(DESCRIPTION OF THE TASK):
Copy word for word the lines from the start of the records through the line that contains "The block in", both included.

(RECORDS TO PROCESS):
-- ==== Sys2Proof/Tests/Slice0.lean ====
section
/-! SUPPORT. The model's own tests: ill-formed commands that wellFormed refuses; small runs of one command each, with results
worked out from the spec's words; and for every statement with hypotheses a concrete state and operands that meet them together. -/

namespace Sys2Proof.Tests

open Sys2Proof Sys2Proof.Machine Sys2Proof.Safety

set_option Elab.async false

/-- The machine after reset with the block changed as `f` says. -/
def from0 (f : Dev → Dev) : State := { State.reset with dev := f State.reset.dev }

/-- The block after one command. -/
def after (c : Instr) (s : State) : Dev :=
  match exec c s with
  | .next t => t.dev
  | _ => s.dev

/-- The block in mode `m`. -/
def inMode (m : Nat) (d : Dev) : Dev := d.put F.PWR_STATUS_MODE m

/-- The block as a concentrator with `n` downstream ports. -/
def asConc (n : Nat) (d : Dev) : Dev := (d.put F.CAS_CFG_ROLE 1).put F.PWR_FEATURES_DN_PORTS n

/-- A request of mailbox 0 that is signed by the owner. -/
def ctx : MsgCtx := { mbx := 0, seq := 7, signed := true, key := 1 }

/-- What `Accepted` asks, as a test that computes. -/
theorem acc {id : Nat} {c : MsgCtx} {w : List Word} {s : State}
    (h : s.dev.horefRuns = true ∧ s.dev.sec.halted = false ∧ c.mbx < 8 ∧ accessStatus id c s.dev = 0 ∧ (paySpec id).any (payOk · w) = true) :
    Accepted id c w s := by
  obtain ⟨h1, h2, h3, h4, h5⟩ := h
  refine ⟨h1, h2, h3, h4, ?_⟩
  cases hp : paySpec id with
  | none => rw [hp] at h5; cases h5
  | some p => exact ⟨p, rfl, by rw [hp] at h5; exact h5⟩

/-- The n octets of a number, most significant first. -/
def octets (n v : Nat) : List Byte := (List.range n).map (fun i => BitVec.ofNat 8 (v / 256 ^ (n - 1 - i)))


/-! ### Ill-formed commands are refused -/

theorem test_wf_context :
    wellFormed (.ping { ctx with mbx := 8 } []) = false ∧ wellFormed (.ping { ctx with seq := 256 } []) = false ∧
      wellFormed (.ping { ctx with id := 65536 } []) = false ∧ wellFormed (.ping { ctx with key := 256 } []) = false ∧
      wellFormed (.ping ctx []) = true := by decide

theorem test_wf_optional_context :
    wellFormed (.cancel (some { ctx with mbx := 8 }) 0 0) = false ∧ wellFormed (.cancel none 0 0) = true := by decide

theorem test_wf_taps :
    wellFormed (.comparatorEdge 0 false false 0 [0, 0, 0, 0]) = false ∧ wellFormed (.comparatorEdge 0 false false 32768 [0, 0, 0, 0, 0]) = false ∧
      wellFormed (.trigInEdge false 0 []) = false ∧ wellFormed (.freqInEdge false 0 [1]) = false ∧ wellFormed (.beaconReceive 0 [] .none []) = false := by decide

theorem test_wf_boundary_readings :
    wellFormed (.turnBoundary { imon := List.replicate 65 0 }) = false ∧ wellFormed (.turnBoundary { nodeDev := [64] }) = false ∧
      wellFormed (.turnBoundary { eyes := List.replicate 19 (0, 0) }) = false ∧ wellFormed (.turnBoundary { adapt := [(18, [])] }) = false ∧
      wellFormed (.turnBoundary {}) = true := by decide

theorem test_wf_mailboxes :
    wellFormed (.mailboxRequest (.vl1 2) []) = false ∧ wellFormed (.i2cMessageWrite 6 []) = false ∧ wellFormed (.i2cResponseRead 6) = false ∧
      wellFormed (.responseSend 8) = false ∧ wellFormed (.handlerTimeout 8) = false ∧ wellFormed (.handlerReturn 0 10 []) = false ∧
      wellFormed (.userMessage ctx 0x7FFF []) = false ∧ wellFormed (.userMessage ctx 0x10000 []) = false ∧
      wellFormed (.telemRecord 0x3FFF) = false ∧
      wellFormed (.eventIntervalEnd 19 0) = false ∧ wellFormed (.eventIntervalEnd 0 32) = false := by decide

theorem test_wf_codes :
    wellFormed (.monConversionDone 8388608) = false ∧ wellFormed (.monConversionDone (-8388609)) = false ∧ wellFormed (.monConversionDone 8388607) = true := by decide

theorem test_wf_sets :
    wellFormed (.shadowWrite false 0x1000000 0) = false ∧ wellFormed (.sealNow 256) = false ∧ wellFormed (.sealNext 256) = false ∧
      wellFormed (.sealAt 256) = false ∧ wellFormed (.commitCtrlBadOp 5 0 0) = false ∧ wellFormed (.cancel none 8 0) = false ∧
      wellFormed (.discard none 256) = false ∧ wellFormed (.budgetGrant 3) = false ∧ wellFormed (.burstComplete 0 33) = false := by decide

theorem test_wf_units_and_channels :
    wellFormed (.pulseClose 132) = false ∧ wellFormed (.diceCollectDone 0 5 (List.replicate 321 0)) = false ∧ wellFormed (.diceCollectDone 0 0 []) = false ∧
      wellFormed (.diceAlignDone 0 0 []) = false ∧ wellFormed (.blankingEnd 64) = false ∧ wellFormed (.itrimUpdate 0 []) = false ∧
      wellFormed (.freqResult 4) = false ∧ wellFormed (.copyStart 64) = false ∧ wellFormed (.recordDone 8 (0, [])) = false ∧ wellFormed (.recordDone 0 (3, [])) = false := by decide

theorem test_wf_turns_and_ports :
    wellFormed (.ackTimeout (2 ^ 48)) = false ∧ wellFormed (.timeStepExplicit ctx (2 ^ 48) 0) = false ∧ wellFormed (.primitiveForm 0 1024) = false ∧
      wellFormed (.frameHeadReceive 8) = false ∧ wellFormed (.frameSendStart 2) = false ∧ wellFormed (.rewind none 0 65536) = false ∧
      wellFormed (.giveUp none 4) = false ∧ wellFormed (.markSet none (2 ^ 48)) = false ∧ wellFormed (.creditTimeout 2) = false := by decide

theorem test_wf_lanes :
    wellFormed (.lockLoss 18) = false ∧ wellFormed (.capabilityReceive 0 [] .none) = false ∧ wellFormed (.laneTrainDone 0 ⟨[], 0, 0⟩) = false ∧
      wellFormed (.blockReceive 0 0 (List.replicate 64 0) true .none false) = false ∧ wellFormed (.blockLostTimeout 0 0) = false ∧
      wellFormed (.blockSend 0 2048) = false ∧ wellFormed (.creditReturn 12 1) = false ∧ wellFormed (.prbsStart none 0 16) = false ∧
      wellFormed (.linkRetrain none 16) = false := by decide

theorem test_wf_engines :
    wellFormed (.dmaKick 16) = false ∧ wellFormed (.scrubStep 3 [] []) = false ∧ wellFormed (.bucketLeak 10) = false ∧
      wellFormed (.fifoFlush 4) = false ∧ wellFormed (.openHoldExpire 8) = false ∧ wellFormed (.guardDataLoss 3) = false ∧
      wellFormed (.guardHvStale 2) = false ∧ wellFormed (.guardVote []) = false ∧ wellFormed (.bootSdramTrainDone 64 0) = false ∧
      wellFormed (.jtagSecMsg (List.replicate 129 0)) = false ∧ wellFormed (.worldMapWrite 0x1000000 0) = false := by decide +kernel

theorem test_wf_payload : wellFormed (.setMode ctx (List.replicate 127 0)) = false ∧ wellFormed (.setMode ctx (List.replicate 126 0)) = true := by
  decide +kernel

/-! ### Results that the spec works out -/

/-- The check values of CRC-32C and of the I²C framing polynomial over "123456789". -/
theorem test_crcs :
    crc32c [0x31, 0x32, 0x33, 0x34, 0x35, 0x36, 0x37, 0x38, 0x39] = 0xE3069283 ∧
      crc16 [0x31, 0x32, 0x33, 0x34, 0x35, 0x36, 0x37, 0x38, 0x39] = 0x29B1 := by decide +kernel

/-- 00_scope, the worked example of R11. -/
theorem test_extend_turn : extendTurn 0x01238005 0x7FFE = 0x01237FFE := by decide

/-- 07_records, the worked example: 0x4CD0 and 0xCD0 agree in their low 12 bits. -/
theorem test_turn_head :
    (turnHead 5000400 0 false 0 0 ({ mode := 5, chip := 0x0123, gen := 0x2A, at_ := 2 } : HeadFields)).map (·.toNat) =
      [0xC0510000004C4CD0, 0x01232A8000000000, 0] := by decide +kernel

/-- 07_records: the HIT of channel 3. -/
theorem test_hit_word : (hitItem 6 51 false { turn := 5000400, ct := 2000, fb := 77 }).words = [0x000C0679A03E804D] := by decide

/-- 02_array_time: D is the mean of both ways, and θ takes LINK_ASYM off. -/
theorem test_theta :
    (let d := (State.reset.dev.setReg (R.TIME_PORT_CAL 0 2) 120).setTport 0 { ds := [6575593 + 6576377] }
    delay2 d 0 = 2 * 6575985 ∧ thetaOf d 0 6575593 = -512) := by decide +kernel

/-- 02_array_time: the servo after θ = −512 with the default gains. -/
theorem test_servo :
    servoStep 8 17 (-512 * 256) { i := 1200000 * 256 } = ({ i := 1200128 * 256, steer := 1265664 }, false) := by decide

/-- A table that reads `v` at entry k. -/
def flatTable (k v : Nat) : List Nat := List.replicate k 0 ++ [v]

/-- 04_tdc: the edge at ct 5 000 of four service chains; its stamp before SKEW is 10 238 452 fb into the turn. -/
theorem test_edge_stamp :
    (let c (k v a : Nat) : Chain := { tbl := some (flatTable k v), a := a, service := true, phase := .idle }
    let x : TUnit := { initial := false, chains := [c 197 356352 39680, c 194 352000 44544, c 196 354560 41728, c 197 357760 38400, {}] }
    edgeStamp 0 0 5000 [197, 194, 196, 197, 320] (State.reset.dev.setUnit 0 x) = some 10238452) := by decide +kernel

/-- 04_tdc: the fit of five edges of a nominally 10 MHz source. -/
theorem test_freq_fit :
    (let g : Gate := { opened := 0, closed := some 600000, kind := 0, src := 129, stopSrc := 129, pol := 0, prescale := 0, n := 5, st := 1310720, sit := 3932155, sdd := 131074 ^ 2 + 262143 ^ 2 + 393217 ^ 2 + 524286 ^ 2 }
    let d := (freqResult 0 (State.reset.dev.setGates 0 [g]))
    (d.reg (R.TDC_FR_PERIOD_HI 0)).toNat * 2 ^ 32 + (d.reg (R.TDC_FR_PERIOD_LO 0)).toNat = 0x01FFFF800000 ∧ (d.reg (R.TDC_FR_N 0)).toNat = 5) := by decide +kernel

/-- 03_front_end: amplitude 500 in range 0 is 250 fC, in units of 0.5 fC. -/
theorem test_pulse_charge : pulseCharge 0 500 = 500 ∧ pulseCharge 1 500 = 16000 := by decide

(ANSWER FOR THE TASK):
-- ==== Sys2Proof/Tests/Slice0.lean ====
section
/-! SUPPORT. The model's own tests: ill-formed commands that wellFormed refuses; small runs of one command each, with results
worked out from the spec's words; and for every statement with hypotheses a concrete state and operands that meet them together. -/

namespace Sys2Proof.Tests

open Sys2Proof Sys2Proof.Machine Sys2Proof.Safety

set_option Elab.async false

/-- The machine after reset with the block changed as `f` says. -/
def from0 (f : Dev → Dev) : State := { State.reset with dev := f State.reset.dev }

/-- The block after one command. -/
def after (c : Instr) (s : State) : Dev :=
  match exec c s with
  | .next t => t.dev
  | _ => s.dev

/-- The block in mode `m`. -/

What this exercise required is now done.